◆ About this exercise ◆
From the records below, transcribe only the lines running from the one with "theorem linkUp : Statement .linkUp := by" through the one with "toLE64, portOfCode, frameLength]". Keep both of those end lines.

◆ Data excerpts ◆

::::

-- ==== Sys2Proof/Laws/PerInstr.lean ====
section
/-! SUPPORT. The families of facts about every instruction as syntax: one lemma per constructor of Instr. -/

set_option Elab.async false

namespace Sys2Proof.Laws.EncodedShape

/-- An instruction's encoding has 1 to 10 bytes (R90); a frame's first byte is a code of the instruction's own port and
gives the frame's length (R91, R105, R113). -/
def Statement (i : Instr) : Prop :=
  ∀ c : Cfg, 1 ≤ (encode c i).length ∧ (encode c i).length ≤ 10 ∧
    ((i.port = .event ∨ i.port = .timerBank ∨ i.port = .command) →
      ∀ code ∈ (encode c i).head?, portOfCode code = i.port ∧ (encode c i).length = frameLength code)

theorem nop : Statement .nop := by
  intro c; simp [encode, Instr.port, portOfCode, frameLength]

theorem tb : Statement .tb := by
  intro c; simp [encode, Instr.port, portOfCode, frameLength]

theorem btnDown (a : Byte) : Statement (.btnDown a) := by
  intro c; simp [encode, Instr.port, portOfCode, frameLength]

theorem btnUp (a : Byte) : Statement (.btnUp a) := by
  intro c; simp [encode, Instr.port, portOfCode, frameLength]

theorem accel (x : Half) (y : Half) (z : Half) : Statement (.accel x y z) := by
  intro c; simp [encode, Instr.port, toLE16, portOfCode, frameLength]

theorem linkUp : Statement .linkUp := by
  intro c; simp [encode, Instr.port, portOfCode, frameLength]

theorem linkDown : Statement .linkDown := by
  intro c; simp [encode, Instr.port, portOfCode, frameLength]

theorem linkCmd (mode : Byte) (red : Byte) (green : Byte) (blue : Byte) : Statement (.linkCmd mode red green blue) := by
  intro c; simp [encode, Instr.port, portOfCode, frameLength]

theorem bcast (ch : Byte) (payload : BitVec 63) : Statement (.bcast ch payload) := by
  intro c; simp [encode, Instr.port, toLE64, portOfCode, frameLength]

theorem bcastDrop : Statement .bcastDrop := by
  intro c; simp [encode, Instr.port, portOfCode, frameLength]

theorem batt (w : Half) : Statement (.batt w) := by
  intro c; simp [encode, Instr.port, toLE16, portOfCode, frameLength]

theorem ioFail (a : Byte) : Statement (.ioFail a) := by
  intro c; simp [encode, Instr.port, portOfCode, frameLength]

theorem groupSet (a : Byte) : Statement (.groupSet a) := by
  intro c; simp [encode, Instr.port, portOfCode, frameLength]

theorem xLong : Statement .xLong := by
  intro c; simp [encode, Instr.port, portOfCode, frameLength]

theorem xCool : Statement .xCool := by
  intro c; simp [encode, Instr.port, portOfCode, frameLength]

theorem xBatt : Statement .xBatt := by
  intro c; simp [encode, Instr.port, portOfCode, frameLength]

theorem xAdv : Statement .xAdv := by
  intro c; simp [encode, Instr.port, portOfCode, frameLength]

theorem xOff : Statement .xOff := by
  intro c; simp [encode, Instr.port, portOfCode, frameLength]

theorem xTick : Statement .xTick := by
  intro c; simp [encode, Instr.port, portOfCode, frameLength]

theorem waveStart : Statement .waveStart := by
  intro c; simp [encode, Instr.port, portOfCode, frameLength]

theorem sensorPwr (b : Byte) : Statement (.sensorPwr b) := by
  intro c; simp [encode, Instr.port, portOfCode, frameLength]

theorem radioAdvStart : Statement .radioAdvStart := by
  intro c; simp [encode, Instr.port, portOfCode, frameLength]

theorem radioAdvStop : Statement .radioAdvStop := by
  intro c; simp [encode, Instr.port, portOfCode, frameLength]

theorem radioDisconnect : Statement .radioDisconnect := by
  intro c; simp [encode, Instr.port, portOfCode, frameLength]

theorem radioStatus (n : Byte) (pct : Byte) : Statement (.radioStatus n pct) := by
  intro c; simp [encode, Instr.port, portOfCode, frameLength]

theorem radioSetGroup (group : Byte) (channel : Byte) : Statement (.radioSetGroup group channel) := by
  intro c; simp [encode, Instr.port, portOfCode, frameLength]

theorem storeGroup (group : Byte) : Statement (.storeGroup group) := by
  intro c; simp [encode, Instr.port, portOfCode, frameLength]

theorem platformOff : Statement .platformOff := by
  intro c; simp [encode, Instr.port, portOfCode, frameLength]

theorem ledDriverOff : Statement .ledDriverOff := by
  intro c; simp [encode, Instr.port, portOfCode, frameLength]

theorem inputIrqOff : Statement .inputIrqOff := by
  intro c; simp [encode, Instr.port, portOfCode, frameLength]

theorem battSampleReq : Statement .battSampleReq := by
  intro c; simp [encode, Instr.port, portOfCode, frameLength]

theorem fatalReport (src : Byte) : Statement (.fatalReport src) := by
  intro c; simp [encode, Instr.port, portOfCode, frameLength]

theorem modeStatic : Statement .modeStatic := by
  intro c; simp [encode, Instr.port]

theorem modeBlink : Statement .modeBlink := by
  intro c; simp [encode, Instr.port]

theorem modePulse : Statement .modePulse := by
  intro c; simp [encode, Instr.port]

theorem modeRainbow : Statement .modeRainbow := by
  intro c; simp [encode, Instr.port]

theorem modeColorShift : Statement .modeColorShift := by
  intro c; simp [encode, Instr.port]

theorem modeClapToggle : Statement .modeClapToggle := by
  intro c; simp [encode, Instr.port]

theorem modeClapPulse : Statement .modeClapPulse := by
  intro c; simp [encode, Instr.port]

theorem modeWaveRainbow : Statement .modeWaveRainbow := by
  intro c; simp [encode, Instr.port]

theorem codeZero : Statement .codeZero := by
  intro c; simp [encode, Instr.port, toLE16]

theorem codeShort : Statement .codeShort := by
  intro c; simp [encode, Instr.port, toLE16]

theorem codeLong : Statement .codeLong := by
  intro c; simp [encode, Instr.port, toLE16]

end Sys2Proof.Laws.EncodedShape
end

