-- ==== Sys2Proof/Tests/Slice0.lean ====
section
/-! SUPPORT. The model's own tests: an ill-formed term for each check of WellFormed, every row's word from the tables of
30_encoding.md, vectors of 95_test_vectors.md (numbers from the spec, never from the model), and for each obligation
with hypotheses a state and operands that meet them. -/

set_option Elab.async false

open Sys2Proof Sys2Proof.Machine Sys2Proof.Claims

namespace Sys2Proof.Tests

/-! ## Helpers -/

/-- The next state of an outcome. -/
def nextOf : Host.Outcome State Fault Refusal → Option State
  | .next t => some t
  | .fault _ => none
  | .refused _ => none

theorem eq_next {o : Host.Outcome State Fault Refusal} {t : State} (h : nextOf o = some t) : o = .next t := by
  cases o <;> simp_all [nextOf]

/-- The state after one instruction, seen through `f`. -/
def after {α : Type} (i : Instr) (s : State) (f : State → α) : Option α := (nextOf (exec i s)).map f

/-- The reset state moved to an Operating State. -/
def stIn (o : OpState) : State := { State.reset with opState := o }

/-- The reset state with an Animation Mode and a configured colour. -/
def modeState (m : AnimMode) (r g b : Nat) : State :=
  { State.reset with animMode := m, cfg := Pixel.ofRGB (rgbOf r g b) }

/-- A press open in an Operating State. -/
def pressed (o : OpState) : State :=
  { stIn o with lpArmed := true, timers := { State.reset.timers with long := armed 1#32 } }

/-- What a test of an event looks at: the commands, the number of frames, the Operating State, the pixels' colours. -/
structure Seen where
  commands : List Frame
  frames : Nat
  state : OpState
  pixels : List RGB
deriving DecidableEq, Repr

/-- The view of a state that most event tests compare. -/
def seen (s : State) : Seen := ⟨s.cmdOut, s.waveOut.length, s.opState, s.px.map Pixel.rgb⟩

/-- Four pixels of one colour. -/
def four (r g b : Nat) : List RGB := List.replicate 4 (rgbOf r g b)

/-- The commands SENSOR_PWR b, WAVE_START. -/
def powerAndFrame (b : Byte) : List Frame := [[0x81#8, b], [0x80#8]]

/-! ## Well-formedness: the reference record passes; each check refuses a record of its own. -/

theorem test_reference_is_wellformed : CfgRef.WF := by decide +kernel

theorem test_wave_refused : ¬ { CfgRef with longTicks := 8 }.WaveOk := by decide +kernel
theorem test_wave_reset_time_refused : ¬ { CfgRef with resetCodes := 39 }.WaveOk := by decide +kernel
theorem test_pixels_refused : ¬ { CfgRef with nPixels := 0 }.PixelsOk := by decide +kernel
theorem test_periods_refused : ¬ { CfgRef with cooldownMs := 0#32 }.PeriodsOk := by decide +kernel
theorem test_thresholds_refused : ¬ { CfgRef with thWave := 8000 }.ThresholdsOk := by decide +kernel
theorem test_button_modes_refused :
    ¬ { CfgRef with buttonModes := CfgRef.buttonModes.set 6 ⟨.static, rgbOf 0 0 0⟩ }.ButtonModesOk := by decide +kernel
theorem test_sine_symmetric_refused :
    ¬ { CfgRef with sineLut := CfgRef.sineLut.set 1 1#8 }.SineSymmetric := by decide +kernel
theorem test_sine_monotone_refused :
    ¬ { CfgRef with sineLut := CfgRef.sineLut.set 64 0#8 }.SineMonotone := by decide +kernel
theorem test_sine_peak_refused :
    ¬ { CfgRef with sineLut := CfgRef.sineLut.set 128 254#8 }.SinePeak := by decide +kernel
theorem test_steps_refused : ¬ { CfgRef with shiftStep := 0#8 }.StepsOk := by decide +kernel
theorem test_battery_refused : ¬ { CfgRef with battRawFull := 512#16 }.BatteryOk := by decide +kernel
theorem test_baseline_adv_refused :
    ¬ { CfgRef with baselineAdv := ⟨.static, rgbOf 0 0 255⟩ }.BaselineAdvOk := by decide +kernel
theorem test_operands_refused :
    [Instr.sensorPwr 2#8, .radioStatus 2#8 0#8, .radioStatus 1#8 101#8, .radioSetGroup 6#8 2#8, .radioSetGroup 3#8 0#8,
      .storeGroup 6#8].map Instr.wf = List.replicate 6 false := by decide +kernel
theorem test_operands_admitted :
    [Instr.sensorPwr 1#8, .radioStatus 1#8 100#8, .radioSetGroup 5#8 1#8, .storeGroup 5#8].map Instr.wf =
      List.replicate 4 true := by decide +kernel

/-! ## Decoding: one word of every row, from R92, R93, R106, R96 and R108. -/

theorem test_event_words_decode :
    [[0x00#8], [0x01#8], [0x02#8, 0x00#8], [0x03#8, 0x01#8], [0x04#8, 0xD8#8, 0xDC#8, 0xCE#8, 0xFF#8, 0x80#8, 0x3E#8],
      [0x05#8], [0x06#8], [0x07#8, 0x09#8, 0x01#8, 0x02#8, 0x03#8],
      [0x08#8, 0x01#8, 0x41#8, 0x08#8, 0xE1#8, 0xFF#8, 0x7F#8, 0x00#8, 0x00#8, 0x00#8], [0x09#8],
      [0x0A#8, 0x64#8, 0x02#8], [0x0B#8, 0x03#8], [0x0C#8, 0x07#8]].map (fun f => (decode CfgRef .event f).toOption) =
    [some .nop, some .tb, some (.btnDown 0#8), some (.btnUp 1#8),
      some (.accel (BitVec.ofInt 16 (-9000)) (BitVec.ofInt 16 (-50)) 16000#16), some .linkUp, some .linkDown,
      some (.linkCmd 9#8 1#8 2#8 3#8), some (.bcast 1#8 0x7FFFE10841#63), some .bcastDrop, some (.batt 612#16),
      some (.ioFail 3#8), some (.groupSet 7#8)] := by decide +kernel

theorem test_expiry_words_decode :
    [[0x10#8], [0x11#8], [0x12#8], [0x13#8], [0x14#8], [0x15#8]].map (fun f => (decode CfgRef .timerBank f).toOption) =
    [some .xLong, some .xCool, some .xBatt, some .xAdv, some .xOff, some .xTick] := by decide +kernel
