-- ==== Sys2Proof/Machine/Pcie.lean ====
section
/-! DEFINITION. PCIe configuration space and the link (R284 to R287, R303, R304, R474). Its registers are those of
the PCI Express Base Specification; the spec names them and gives no offsets for the capabilities, which are the
model's (PRESUMED, log 83). -/

namespace Sys2Proof.Machine

/-- A register of configuration space: offset, bits that a write stores, bits that a write of 1 clears, and its value
after reset, read-only bits included. -/
structure CfgReg where
  off : Nat
  rw : Nat
  w1c : Nat := 0
  rst : Nat
  deriving DecidableEq, Repr

/-- The registers that a write can change: Command (memory space, bus master), BARs 0 to 5 as three 64-bit BARs (Table
11.2: 64 MiB, 256 MiB prefetchable, 16 MiB), power management (D0 and D3hot), MSI-X control (256 vectors, Function Mask,
enable), Device Control (Relaxed Ordering, payload and read request size), Link Control (ASPM L1), Device Control 2
(completion timeout, 10-bit tags), and of AER the uncorrectable status, mask and severity and the ECRC enables. -/
def cfgRegs : List CfgReg :=
  [{ off := 0x04, rw := 0x406, rst := 0 },
   { off := 0x10, rw := 0xFC000000, rst := 0x4 }, { off := 0x14, rw := 0xFFFFFFFF, rst := 0 },
   { off := 0x18, rw := 0xF0000000, rst := 0xC }, { off := 0x1C, rw := 0xFFFFFFFF, rst := 0 },
   { off := 0x20, rw := 0xFF000000, rst := 0x4 }, { off := 0x24, rw := 0xFFFFFFFF, rst := 0 },
   { off := 0x44, rw := 0x3, rst := 0 },
   { off := 0x50, rw := 0xC0000000, rst := 0x00FF0011 },
   { off := 0x78, rw := 0x70F0, rst := 0x2010 },
   { off := 0x80, rw := 0x2, rst := 0 },
   { off := 0x98, rw := 0x100F, rst := 0 },
   { off := 0x104, rw := 0, w1c := 0x100000, rst := 0 },
   { off := 0x108, rw := 0x100000, rst := 0 }, { off := 0x10C, rw := 0x100000, rst := 0 },
   { off := 0x118, rw := 0x140, rst := 0xA0 }]

/-- Value of the register at an offset after reset. -/
def cfgReset (off : Nat) : Nat := ((cfgRegs.find? (fun r => r.off == off)).map CfgReg.rst).getD 0

/-- What configuration space identifies the endpoint by (R474, Table 11.1): Vendor ID, Device ID, Revision ID,
Subsystem Vendor ID, Subsystem ID and class code. -/
def State.pciIds (s : State) : List Nat :=
  [0x1F8C, s.getF F.GLB_ID_PART, s.getF F.GLB_ID_DIE_REV, 0x1F8C, s.getF F.GLB_ID_PART, 0x028000]

/-- The dword of configuration space at an offset. -/
def State.cfgWord (s : State) (off : Nat) : Nat :=
  let id (k : Nat) := s.pciIds.getD k 0
  match off with
  | 0x00 => id 0 + id 1 * 2 ^ 16
  | 0x08 => id 2 + id 5 * 2 ^ 8
  | 0x2C => id 3 + id 4 * 2 ^ 16
  | _ => sget cfgReset s.host.cfg off

/-- Store a dword of configuration space. -/
def State.setCfg (s : State) (off v : Nat) : State :=
  { s with host := { s.host with cfg := sput cfgReset s.host.cfg off v } }

/-- A configuration write of the host: each register stores its writable bits; a power state that is neither D0 nor D3hot
is not taken (Table 11.1). A configuration request can only arrive over a trained link. -/
def State.cfgWrite (s : State) (off v : Nat) : State :=
  let s := { s with host := { s.host with link := true } }
  match cfgRegs.find? (fun r => r.off == off) with
  | none => s
  | some r =>
    if off = 0x44 ∧ (v % 4 = 1 ∨ v % 4 = 2) then s
    else
      let old := s.cfgWord off
      let keep := old - (old &&& r.rw)
      s.setCfg off ((keep - (keep &&& (v &&& r.w1c))) + (v &&& r.rw))

/-- MSI-X Function Mask (R304), and the Relaxed Ordering enable of Device Control (R303). -/
def State.funcMask (s : State) : Bool := bit (s.cfgWord 0x50) 30
def State.relaxOn (s : State) : Bool := bit (s.cfgWord 0x78) 4

/-- The endpoint answers memory requests: the link is up, memory space is enabled, and the power state is D0. -/
def State.memOn (s : State) : Bool := s.host.link && bit (s.cfgWord 0x04) 1 && s.cfgWord 0x44 % 4 == 0

/-- The endpoint may read host memory: the link is up, Bus Master is enabled, and the power state is D0. -/
def State.memReads (s : State) : Bool := s.host.link && bit (s.cfgWord 0x04) 2 && s.cfgWord 0x44 % 4 == 0

/-- Base address that the host has assigned to BAR 0, 2 or 4 (R286). -/
def State.barBase (s : State) (k : Nat) : Nat :=
  (s.cfgWord (0x10 + 4 * k) / 16 * 16) + s.cfgWord (0x14 + 4 * k) * 2 ^ 32

/-- A posted request is logged as an Unsupported Request through AER (R287). -/
def State.aerPosted (s : State) : State :=
  s.setCfg 0x104 (s.cfgWord 0x104 ||| 0x100000)

/-- A read or atomic of the host arrives: nothing arrives while the link is down, and while the endpoint does not answer
memory requests it is completed with Unsupported Request. -/
def State.onRead (s : State) (f : State → State) : State :=
  if s.memOn then f s else if s.host.link then s.emit .unsupported else s

/-- A posted write of the host arrives: it is logged as an Unsupported Request where the endpoint does not answer. -/
def State.onWrite (s : State) (f : State → State) : State :=
  if s.memOn then f s else if s.host.link then s.aerPosted else s

end Sys2Proof.Machine
end

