-- ==== Sys2Proof/Machine/Decide.lean ====
section
/-! DEFINITION. The plane stages of Table 4.1 and their assembly into a decision record (R106 to R125,
R162 to R169, R87 to R91, R228, R229): pure functions of the state as it stands when the header record
enters the header stream. -/

namespace Sys2Proof.Machine

/-! ### VLANs, flooding and pruning -/

/-- VLAN entry of `vid`; entries 0 and 4095 are never looked up and count as invalid (R113). -/
def State.vlanEntry (s : State) (vid : Nat) : Nat :=
  if vid = 0 ∨ vid = 0xFFF then 0 else s.seenEntry tVlan vid

/-- Members of VLAN `vid` among ports 0 to 35; an invalid entry has none (R112, R113, R109). -/
def State.members (s : State) (vid : Nat) : Nat :=
  let e := s.vlanEntry vid
  if ew e 3 36 1 = 1 then bits e 0 36 else 0

/-- Port `p` of an Ethernet destination set may receive: in FORWARDING, and present (R3, R108). -/
def State.egressOk (s : State) (p : Nat) : Bool :=
  s.getF (F.PRT_FWD_CFG_STATE p) == 2 && s.present p

/-- Rank-13 pruning of an Ethernet destination set (Table 4.2). -/
def State.prune (s : State) (ing vid dest : Nat) : Nat :=
  let m := s.members vid
  bitmapOf (fun p => bit dest p && p != ing && bit m p && s.egressOk p)

/-- A destination set names an absent port (R3) or a reserved index (R20). -/
def State.namesAbsent (s : State) (dest : Nat) : Bool :=
  (List.range 192).any (fun p => bit dest p && !s.present p)

/-- Kind of a DA: 0 unicast, 1 multicast, 2 broadcast (R125). -/
def daKind (da : Nat) : Nat := if da = bcast then 2 else if isMulticast da then 1 else 0

/-- The VLAN turns flooding off for a kind (R125). -/
def State.floodOff (s : State) (vid kind : Nat) : Bool :=
  let e := s.vlanEntry vid
  (kind == 0 && ew e 3 38 1 == 1) || (kind == 1 && ew e 3 39 1 == 1)

/-- The flood set of R125; an absent CPU port that it names is pruned after it (R3, Table 4.2). -/
def State.floodSet (s : State) (ing vid kind : Nat) : Nat :=
  let m := s.members vid
  if s.floodOff vid kind then 0
  else bitmapOf (fun p => bit m p && p != ing && s.getF (F.PRT_FWD_CFG_STATE p) == 2
    && (match kind with
      | 0 => s.isF (F.PRT_FWD_CFG_UC_FLOOD p)
      | 1 => s.isF (F.PRT_FWD_CFG_MC_FLOOD p)
      | _ => s.isF (F.PRT_FWD_CFG_BC_FLOOD p)))

/-- Members of a multicast group, none when the entry is invalid (R119). -/
def State.groupSet (s : State) (g : Nat) : Option Nat :=
  let e := s.seenEntry tGroup g
  if ew e 3 0 1 = 1 then some (bits e 0 36) else none

/-! ### Stage 1: classification -/

/-- What stage 1 sets: VID, PCP and class (R110, R111). -/
structure L2Class where
  vid : Nat
  pcp : Nat
  cls : Nat
  deriving DecidableEq, Repr

/-- Ingress port of a frame of the ACF assembler: a port that no bitmap names (R97) (DEDUCED, log 12). -/
abbrev asmPort : Nat := 255

/-- Stage 1 classification (DEDUCED, log 12). A frame of the ACF assembler has no ingress port whose PRT_PCP_MAP R111 could
name: its PCP is its class (DESIGN CHOICE, log 108). -/
def State.classify (s : State) (ing : Nat) (p : Parsed) : L2Class :=
  if ing = asmPort then ⟨p.vid, p.pcp, p.pcp⟩
  else
    let vid := if p.tagged && p.vid != 0 then p.vid else s.getF (F.PRT_FWD_CFG_PVID ing)
    let pcp := if p.tagged then p.pcp else s.getF (F.PRT_FWD_CFG_DEF_PCP ing)
    ⟨vid, pcp, bits (s.getF (F.PRT_PCP_MAP_CLASSES ing)) (3 * pcp) 3⟩

/-- Rank-2 failure: port state DISABLED, or a frame type that ACCEPT does not pass (R112). -/
def State.ingressBad (s : State) (ing : Nat) (p : Parsed) : Bool :=
  ing != asmPort
    && (s.getF (F.PRT_FWD_CFG_STATE ing) == 0
      || (s.getF (F.PRT_FWD_CFG_ACCEPT ing) == 1 && !(p.tagged && p.vid != 0))
      || (s.getF (F.PRT_FWD_CFG_ACCEPT ing) == 2 && p.tagged && p.vid != 0))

::::

◆ Solution ◆
theorem linkUp : Statement .linkUp := by
  intro c; simp [encode, Instr.port, portOfCode, frameLength]

theorem linkDown : Statement .linkDown := by
  intro c; simp [encode, Instr.port, portOfCode, frameLength]

theorem linkCmd (mode : Byte) (red : Byte) (green : Byte) (blue : Byte) : Statement (.linkCmd mode red green blue) := by
  intro c; simp [encode, Instr.port, portOfCode, frameLength]

theorem bcast (ch : Byte) (payload : BitVec 63) : Statement (.bcast ch payload) := by
  intro c; simp [encode, Instr.port, toLE64, portOfCode, frameLength]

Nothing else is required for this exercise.